In this paper, a new data-dependent and automatic estimation method for the HyperParameters of a MRF described by a Gibbs distribution is proposed and applyed in the detection of activated brain areas in fMRI. Here, estimation and inference are joined together and the drift and HRF estimation and iteratively estimated by taking into account the spatial correlation.

Monte Carlo tests with synthetic data are presented to characterize the performance of the algorithm in terms of error probability. The introduction of the final step with graph-cuts greatly improves the accuracy of the algorithm, yielding an error probability that is close to zero even at the high noise levels observed in real data.

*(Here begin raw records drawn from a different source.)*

-- ==== Sys2Proof/Tests/Slice0.lean ====
section
/-! SUPPORT. The model's own tests: ill-formed commands that the check refuses, and for every statement states and operands
that meet its hypotheses, clause by clause. -/
namespace Sys2Proof.Tests
open Sys2Proof.Machine

-- one proof after another: each thread that waits takes its stack from the memory limit
set_option Elab.async false

/-- The booted device. -/
def up : State := { State.reset with mode := .running }

/-- An idle mailbox. -/
def box : Mbx := State.reset.mailbox 0

/-- The booted device with every basin enabled. -/
def basins : State := up.setReg Reg.HOST_BASIN_EN 0xFF

/-- The booted device with command `cmd` of mailbox `m` at its server. -/
def srv (m : Nat) (cmd : List Byte) (s : State := basins) : State :=
  { s with mbx := [(m, { box with latched := padTo 64 cmd, st := 1 })], wq := [m] }

/-- A model region of kind 1 or 2, of reach records. -/
def regionOf (kind2 : Bool) (mus quads : List (Fin 4)) (id : BitVec 16) (a b st : Nat) (clusters : List (Fin 4)) : RegionDecl :=
  ⟨kind2, mus, quads, id, 2, a, b, st, clusters, [], 0, 0, 0⟩

/-- A flow image with a catchment of logical core 0 with core 1 as its spare, and a region of each kind. -/
def img : ImageFile where
  tag := 7
  sigOk := true
  key := 0
  rollback := 0
  catchments := [⟨3, false, none, [⟨0x3FFFF, 0, [1]⟩]⟩]
  cores := []
  regions := [regionOf false [0] [] 0 0x10000 0x20000 0x30000 [0], regionOf true [1] [0] 0 0 0 0x40000 []]
  envelope := 0
  rampMu := 0
  ramps := []
  idle := []
  levels := [3]
  namesOthers := false
  gridRing := 0
  reachRing := 0
  gramRing := 0
  staging := 0
  permTable := []
  phases := []
  parts := []
  modelA := 0
  modelB := 0

/-- A started device: function 0 runs. -/
def started : State := { basins with func := { basins.func with started := 1 } }

/-! ## Ill-formed commands -/

theorem test_wf_slot_write : (Instr.commandSlotWrite .pf 0 60 [1, 2, 3, 4, 5]).wellFormed = false ∧
    (Instr.commandSlotWrite .pf 0 60 []).wellFormed = false := by decide

/-! ## The queue and the mailboxes -/

theorem wit_StepRunsFront : ({ up with pending := [.lockTimeout 0] } : State).pending = .lockTimeout 0 :: [] ∧ up.pending = [] := by
  decide +kernel

/-- A function without the mailbox; BUSY; a doorbell out of sequence; one in sequence. -/
theorem wit_DoorbellTaken :
    (up.ready = true ∧ ¬(0 < 8 ∧ (up.basin 7).st = 2) ∧ up.fnServes (.vf 7) 8 = false ∧ up.fnServes .pf 8 = true ∧ up.fnServes .pf 0 = true) ∧
    (let s : State := { up with mbx := [(8, { box with st := 1 })] }
     s.ready = true ∧ ¬(0 < 8 ∧ (s.basin 7).st = 2) ∧ (s.mailbox 8).st = 1) ∧
    (up.ready = true ∧ (up.mailbox 0).st ≠ 1 ∧ ¬(0 = fieldAt (up.mailbox 0).cmd 2 2 ∧ 0 = ((up.mailbox 0).accepted + 1) % 65536)) ∧
    (let s : State := { up with mbx := [(0, { box with cmd := padTo 64 [1], accepted := 65535 })] }
     s.ready = true ∧ (s.mailbox 0).st ≠ 1 ∧ 0 = fieldAt (s.mailbox 0).cmd 2 2 ∧ 0 = ((s.mailbox 0).accepted + 1) % 65536 ∧
     fieldAt (s.mailbox 0).cmd 0 1 ≠ 0x31 ∧ (cmdInfo (fieldAt (s.mailbox 0).cmd 0 1)).isSome = true ∧ s.wq = []) := by decide +kernel

/-- The slot's last byte, while BUSY and while not. -/
theorem wit_CommandSlotWritten :
    (Instr.commandSlotWrite .pf 8 63 [1]).wellFormed = true ∧ up.fnServes .pf 8 = true ∧ up.fnServes (.vf 0) 8 = false ∧ up.ready = true ∧ (up.mailbox 8).cmd.length = 64 ∧ (up.mailbox 8).st ≠ 1 ∧
    (let s : State := { up with mbx := [(8, { box with st := 1 })] }
     s.ready = true ∧ (s.mailbox 8).cmd.length = 64 ∧ (s.mailbox 8).st = 1) := by decide +kernel

/-- The admin's mailbox, one of the PF's and one of a VF. -/
theorem wit_AnswerWritten : (up.mailbox 0).latched.length = 64 ∧ 255 < 256 ∧ (List.replicate 60 (0 : Byte)).length ≤ 60 ∧
    up.boot.numVf ≤ 1 - 1 ∧ 8 - 1 < ({ up.boot with numVf := 8 } : Boot).numVf := by decide +kernel

/-- Byte 1 of a command is not zero. -/
theorem wit_RefusedCommandChangesNothing : let s := srv 0 [0x03, 1]
    s.ready = true ∧ s.wq.head? = some 0 ∧ (s.mailbox 0).st = 1 ∧ s.refusal 0 = some rcBadParam ∧
    (∀ k ∈ s.wq, (cmdInfo (s.par k 0 1)).isSome = true) ∧ (Instr.getState 0, 0x03) ∈ s.mailboxRows 0 none [] ∧ s.par 0 0 1 = 0x03 := by
  decide +kernel

theorem wit_QueriesAnswer : (srv 8 [0x01]).serves 8 0x01 = true ∧ (srv 8 [0x02]).serves 8 0x02 = true ∧
    (srv 0 [0x03]).serves 0 0x03 = true ∧
    (let s := srv 0 [0x11] { basins with img := ⟨some img⟩ }; s.serves 0 0x11 = true ∧ s.img.file = some img) ∧
    (let s := srv 0 [0x2A, 0, 0, 0, 7]; s.serves 0 0x2A = true ∧ s.par 0 4 1 = 7) ∧
    ((srv 8 [0x2A]).serves 8 0x2A = true ∧ 7 = 8 - 1) ∧
    (let s := srv 8 [0x41, 0, 0, 0, 1] { basins with img := ⟨some img⟩ }
     s.serves 8 0x41 = true ∧ s.par 8 4 1 < 16 ∧ (s.regionDecl (s.par 8 4 1)).isSome = true) ∧
    (srv 0 [0x72]).serves 0 0x72 = true := by decide +kernel

theorem wit_SettingsTaken :
    (let s := srv 0 [0x6A, 0, 0, 0, 0xFF, 0xFF]; s.serves 0 0x6A = true ∧ s.par 0 4 4 = 2 ^ 16 - 1 ∧ s.func.started = 0) ∧
    (let s := srv 0 [0x6A, 0, 0, 0, 0x10] started
     s.serves 0 0x6A = true ∧ s.par 0 4 4 < 2 ^ 16 ∧ (s.reg Reg.PWR_ENVELOPE).toNat ≤ min 60000 (max 10000 (s.par 0 4 4))) ∧
    (let s := srv 0 [0x69, 0, 0, 0, 1]; s.serves 0 0x69 = true ∧ s.par 0 4 1 = 1 ∧ s.func.started = 0 ∧ s.func.proc = none) ∧
    (let s := srv 0 [0x4A, 0, 0, 0, 50]; s.serves 0 0x4A = true ∧ s.par 0 4 1 ∈ [0, 3, 6, 25, 50] ∧ s.img.file = none) ∧
    (let s := srv 0 [0x71] { basins with boot := { basins.boot with staged := some false } }
     s.serves 0 0x71 = true ∧ s.boot.staged = some false ∧ s.slotValid (s.slotOf false) = true) ∧
    (let s := srv 0 [0x78, 0, 0, 0, 2]; s.serves 0 0x78 = true ∧ s.par 0 4 1 = 2) ∧
    (let s := srv 0 [0x61, 0, 0, 0, 63, 0xFF, 0xFF, 3, 0, 0xFF, 0xFF, 3, 0, 255, 1]
     s.serves 0 0x61 = true ∧ s.par 0 4 1 = 63 ∧ s.par 0 5 4 = 2 ^ 18 - 1 ∧ s.par 0 9 4 = 2 ^ 18 - 1 ∧ s.par 0 14 1 = 1) ∧
    (srv 0 [0x51, 0, 0, 0, 1]).serves 0 0x51 = true ∧ (srv 0 [0x59]).serves 0 0x59 = true := by decide +kernel
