-- ==== Sys2Proof/Machine/RosterEvents.lean ====
section
/-! DEFINITION. The meanings of the notices dispatched from the head of the receive queue (R146, R151 to R155). -/

namespace Sys2Proof.Machine

/-- The notice a frame is. -/
def Frame.notice? (f : Frame) : Option NoticeKind :=
  match f.kind with
  | .notice k => some k
  | .answer _ | .request _ => none

/-- A notice of `kind` at the head of a station on the link leaves the queue and `effect` is applied. -/
def State.dispatchNotice (kind : NoticeKind) (effect : Frame → State → State) (s : State) :
    Host.Outcome State Fault Refusal :=
  match s.link.headFrame with
  | some f => whenever (s.onLink && decide (f.notice? = some kind)) (effect f s.dropHeadFrame) s
  | none => .next s

/-- A DEPART is applied: naming the station itself it evicts it, otherwise the named station departs (R153, R154). -/
def State.takeDepart (f : Frame) (s : State) : State :=
  if f.subject = s.control.number then s.evict .departNotice else s.depart f.subject

/-- JOIN_DISPATCHED (R151). -/
def execJoinDispatched (s : State) : Host.Outcome State Fault Refusal :=
  s.dispatchNotice .join fun f t => t.rejoin f.sender

/-- LEAVE_DISPATCHED (R152). -/
def execLeaveDispatched (s : State) : Host.Outcome State Fault Refusal :=
  s.dispatchNotice .leave fun f t => t.depart f.sender

/-- DEPART_DISPATCHED (R153, R154). -/
def execDepartDispatched (s : State) : Host.Outcome State Fault Refusal := s.dispatchNotice .depart State.takeDepart

end Sys2Proof.Machine
end

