/-! ### Chapter 3: semaphores -/

/-- The checks of a request taken in ACTIVE: BAD_OBJECT without a defined entry whose kind fits, then BAD_REQUEST for units that do not fit;
the refusal is the only effect. -/
def Obligations.RequestRefused : Prop :=
  ∀ (s : State) (f : Frame) (op : Operation) (rest : List QueueItem), s.Takes f op rest →
    (s.home.entry f.index = none → exec .requestTaken s = .next ((s.withQueue rest).handed (f.reply op .badObject 0))) ∧
    ∀ e, s.home.has f.index e →
      (op.fitsKind e.definition = false →
        exec .requestTaken s = .next ((s.withQueue rest).handed (f.reply op .badObject 0))) ∧
      (op.fitsKind e.definition = true → ¬ op.unitsFit e.definition f.units.toNat →
        exec .requestTaken s = .next ((s.withQueue rest).handed (f.reply op .badRequest 0)))

/-- ACQUIRE with wait limit 0: granted when the units are there and no record of its priority or more urgent waits, otherwise NOT_READY
with the level; a TRACKED grant needs a hold record and is refused NO_HOLD_RECORD without one. -/
def Obligations.TryRule : Prop :=
  ∀ (s : State) (f : Frame) (rest : List QueueItem) (e : ObjectEntry),
    s.Takes f .acquire rest → s.home.has f.index e → e.definition.isSemaphore = true →
    Operation.acquire.unitsFit e.definition f.units.toNat → f.waitLimit = 0 →
    let u := f.units.toNat
    let s0 := s.withQueue rest
    let lowered := s0.withEntry f.index { e with level := e.level - u }
    let granted := u ≤ e.level ∧ ∀ w ∈ e.waiters, f.priority < w.priority
    (¬ granted → exec .requestTaken s = .next (s0.handed (f.reply .acquire .notReady e.level))) ∧
    (granted → e.definition.isTracked = false → exec .requestTaken s = .next (lowered.handed (f.reply .acquire .ok u))) ∧
    (granted → e.definition.isTracked = true →
      ((∃ r ∈ s.home.holds, r.index = f.index ∧ r.holder = f.sender) → exec .requestTaken s =
        .next ((lowered.withHolds (s.home.holds.map fun r =>
          if r.index = f.index ∧ r.holder = f.sender then { r with units := r.units + u } else r)).handed
            (f.reply .acquire .ok u))) ∧
      ((∀ r ∈ s.home.holds, ¬ (r.index = f.index ∧ r.holder = f.sender)) →
        (s.home.holds.length < 128 → exec .requestTaken s =
          .next ((lowered.withHolds (s.home.holds ++ [⟨f.index, f.sender, u⟩])).handed (f.reply .acquire .ok u))) ∧
        (128 ≤ s.home.holds.length → exec .requestTaken s = .next (s0.handed (f.reply .acquire .noHoldRecord 0)))))

/-- The grant pass stops at an empty list or a head whose units are not there; otherwise it serves the head, or refuses it NO_HOLD_RECORD,
and goes on; it touches no other object, no pool word and no other part of the station but the hold table, the answer list and the client
engine. -/
def Obligations.GrantPassServesFromTheHead : Prop :=
  (∀ (s : State) (i : ObjIndex),
    (∀ e w rest, s.home.has i e → e.definition.isSemaphore = true → e.waiters = w :: rest → e.level < w.units) →
    s.grantPass i = s) ∧
  (∀ (s : State) (i : ObjIndex) (e : ObjectEntry) (w : WaiterRecord) (rest : List WaiterRecord),
    s.home.has i e → e.definition.isSemaphore = true → e.waiters = w :: rest → w.units ≤ e.level →
    let lowered := s.withEntry i { e with level := e.level - w.units, waiters := rest }
    let served := AnswerItem.record w .ok (BitVec.ofNat 32 w.units)
    (e.definition.isTracked = false → s.grantPass i = (lowered.handed served).grantPass i) ∧
    (e.definition.isTracked = true →
      ((∃ r ∈ s.home.holds, r.index = i ∧ r.holder = w.requester) → s.grantPass i =
        ((lowered.withHolds (s.home.holds.map fun r =>
          if r.index = i ∧ r.holder = w.requester then { r with units := r.units + w.units } else r)).handed served).grantPass i) ∧
      ((∀ r ∈ s.home.holds, ¬ (r.index = i ∧ r.holder = w.requester)) →
        (s.home.holds.length < 128 → s.grantPass i =
          ((lowered.withHolds (s.home.holds ++ [⟨i, w.requester, w.units⟩])).handed served).grantPass i) ∧
        (128 ≤ s.home.holds.length → s.grantPass i =
          ((s.withEntry i { e with waiters := rest }).handed (.record w .noHoldRecord 0)).grantPass i)))) ∧
  ∀ (s : State) (i : ObjIndex), (∀ j, j ≠ i → (s.grantPass i).home.entry j = s.home.entry j) ∧
    s.grantPass i = { s with
      client := (s.grantPass i).client
      home := { s.home with
        objects := (s.grantPass i).home.objects, holds := (s.grantPass i).home.holds, answers := (s.grantPass i).home.answers } }

/-- RELEASE to a TRACKED semaphore: NOT_HOLDER with the units held when the station holds too few; otherwise its record falls by the units and
is freed at 0, the available units rise, the answer is OK with the units still held, and the grant pass runs. -/
def Obligations.ReleaseTracked : Prop :=
  ∀ (s : State) (f : Frame) (rest : List QueueItem) (e : ObjectEntry) (c : Nat),
    s.Takes f .release rest → s.home.has f.index e → e.definition = .tracked c → 1 ≤ f.units.toNat →
    let u := f.units.toNat
    let s0 := s.withQueue rest
    let raised := s0.withEntry f.index { e with level := e.level + u }
    ((∀ r ∈ s.home.holds, ¬ (r.index = f.index ∧ r.holder = f.sender)) →
      exec .requestTaken s = .next (s0.handed (f.reply .release .notHolder 0))) ∧
    ∀ pre r post, s.home.holds = pre ++ r :: post → r.index = f.index → r.holder = f.sender →
      (∀ x ∈ pre ++ post, ¬ (x.index = f.index ∧ x.holder = f.sender)) →
      (r.units < u → exec .requestTaken s = .next (s0.handed (f.reply .release .notHolder r.units))) ∧
      (r.units = u → exec .requestTaken s =
        .next (((raised.withHolds (pre ++ post)).handed (f.reply .release .ok 0)).grantPass f.index)) ∧
      (u < r.units → exec .requestTaken s =
        .next (((raised.withHolds (pre ++ { r with units := r.units - u } :: post)).handed
          (f.reply .release .ok (r.units - u))).grantPass f.index))

/-- RELEASE to a SIGNAL semaphore: OVERFLOW with the count when the count plus the units would exceed M, otherwise the count rises, the answer is
OK with value 0, and the grant pass runs. -/
def Obligations.ReleaseSignal : Prop :=
  ∀ (s : State) (f : Frame) (rest : List QueueItem) (e : ObjectEntry) (m n : Nat),
    s.Takes f .release rest → s.home.has f.index e → e.definition = .signal m n → 1 ≤ f.units.toNat → f.units.toNat ≤ m →
    (m < e.level + f.units.toNat →
      exec .requestTaken s = .next ((s.withQueue rest).handed (f.reply .release .overflow e.level))) ∧
    (e.level + f.units.toNat ≤ m →
      exec .requestTaken s = .next ((((s.withQueue rest).withEntry f.index { e with level := e.level + f.units.toNat }).handed
        (f.reply .release .ok 0)).grantPass f.index))

/-- A QUERY is answered OK with the level in bits 31-16 of the value and the number of WAITING records in bits 15-0, and changes nothing. -/
def Obligations.QueryAnswered : Prop :=
  ∀ (s : State) (f : Frame) (rest : List QueueItem) (e : ObjectEntry),
    s.Takes f .query rest → s.home.has f.index e → e.level ≤ 65535 → e.waiters.length ≤ 65535 →
    exec .requestTaken s = .next ((s.withQueue rest).handed (f.reply .query .ok (65536 * e.level + e.waiters.length)))

/-! ### Chapter 4: mailboxes -/

/-- POST with a taker waiting hands its word to the head taker, its own OK of value 0 first; with no taker and a full ring it is answered
FULL with 2^K. No ring word, head position or fill level changes. -/
def Obligations.PostHandsOffOrMeetsFull : Prop :=
  ∀ (s : State) (f : Frame) (rest : List QueueItem) (e : ObjectEntry) (k base : Nat),
    s.Takes f .post rest → s.home.has f.index e → e.definition = .mailbox k base →
    (∀ w others, e.waiters = w :: others → exec .requestTaken s = .next
      ((((s.withQueue rest).withEntry f.index { e with waiters := others }).handed (f.reply .post .ok 0)).handed
        (.record w .ok f.word))) ∧
    (e.waiters = [] → e.level = 2 ^ k →
      exec .requestTaken s = .next ((s.withQueue rest).handed (f.reply .post .full (2 ^ k))))

/-- POST to a ring with room: the word is written at the tail, or with the urgent flag at the new head one position back; the fill level rises
by 1 and is the value of the OK; every other pool word is kept. -/
def Obligations.PostPlacesItsWord : Prop :=
  ∀ (s : State) (f : Frame) (rest : List QueueItem) (e : ObjectEntry) (k base : Nat),
    s.Takes f .post rest → s.home.has f.index e → e.definition = .mailbox k base → e.waiters = [] → e.level < 2 ^ k →
    e.head < 2 ^ k → s.home.pool.wf →
    let head := if f.urgent then (if e.head = 0 then 2 ^ k - 1 else e.head - 1) else e.head
    let place := base + if f.urgent then head else (e.head + e.level) % 2 ^ k
    ∃ pool : Memory, (∀ a, pool.read a = if a = place then f.word else s.home.pool.read a) ∧ pool.wf ∧
      exec .requestTaken s = .next (({ s.withQueue rest with home := { s.home with
        objects := s.home.objects.set f.index (some { e with level := e.level + 1, head })
        pool } } : State).handed (f.reply .post .ok (e.level + 1)))

/-- TAKE from a ring that holds a word is given the word at the head position whatever its wait limit; from an empty ring with wait limit 0 it is
answered NOT_READY with value 0 (R75; what it does when it waits is RequestsThatWait). -/
def Obligations.TakeAnsweredAtOnce : Prop :=
  ∀ (s : State) (f : Frame) (rest : List QueueItem) (e : ObjectEntry) (k base : Nat),
    s.Takes f .take rest → s.home.has f.index e → e.definition = .mailbox k base → e.head < 2 ^ k →
    (0 < e.level → exec .requestTaken s = .next
      (((s.withQueue rest).withEntry f.index { e with level := e.level - 1, head := (e.head + 1) % 2 ^ k }).handed
        (f.reply .take .ok (s.home.pool.read (base + e.head)).toNat))) ∧
    (e.level = 0 → f.waitLimit = 0 →
      exec .requestTaken s = .next ((s.withQueue rest).handed (f.reply .take .notReady 0)))

/-! ### Chapter 5: the home engine -/

/-- What the home engine does with the request at the head: a request of a DEPARTED sender is discarded and never taken; any other is not
discarded, stays at the head while no immediate answer entry is FREE, and when it is taken in LEAVING is answered HOME_ABSENT with value 0,
whatever it is and whatever index it names.
A command whose occasion does not hold changes nothing (log entry 1). -/
def Obligations.RequestAtTheHead : Prop :=
  ∀ (s : State) (f : Frame) (op : Operation) (rest : List QueueItem), s.running = true →
    s.control.mode = .active ∨ s.control.mode = .leaving → s.link.queue = .frame f :: rest → f.kind = .request op →
    (f.sender ≠ s.control.number → s.rosterOf f.sender = .departed →
      exec .requestTaken s = .next s ∧ exec .requestDiscarded s = .next (s.withQueue rest)) ∧
    (f.sender = s.control.number ∨ s.rosterOf f.sender ≠ .departed →
      exec .requestDiscarded s = .next s ∧ (s.home.freeImmediate = 0 → exec .requestTaken s = .next s) ∧
      (s.control.mode = .leaving → 0 < s.home.freeImmediate →
        exec .requestTaken s = .next ((s.withQueue rest).handed (f.reply op .homeAbsent 0))))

Real data activation results are consistent with a standard GLM approach, and most importantly, the activation clusters are best matched with the ones obtained at a significance threshold validated by the specialist, but with the advantage that the specification of user-defined subjective thresholds are not required. With the proposed method it also becomes unnecessary to apply spatial smoothing an high-pass temporal filtering as pre-processing steps, while accounting for important physiological properties of the data by estimating the HRF.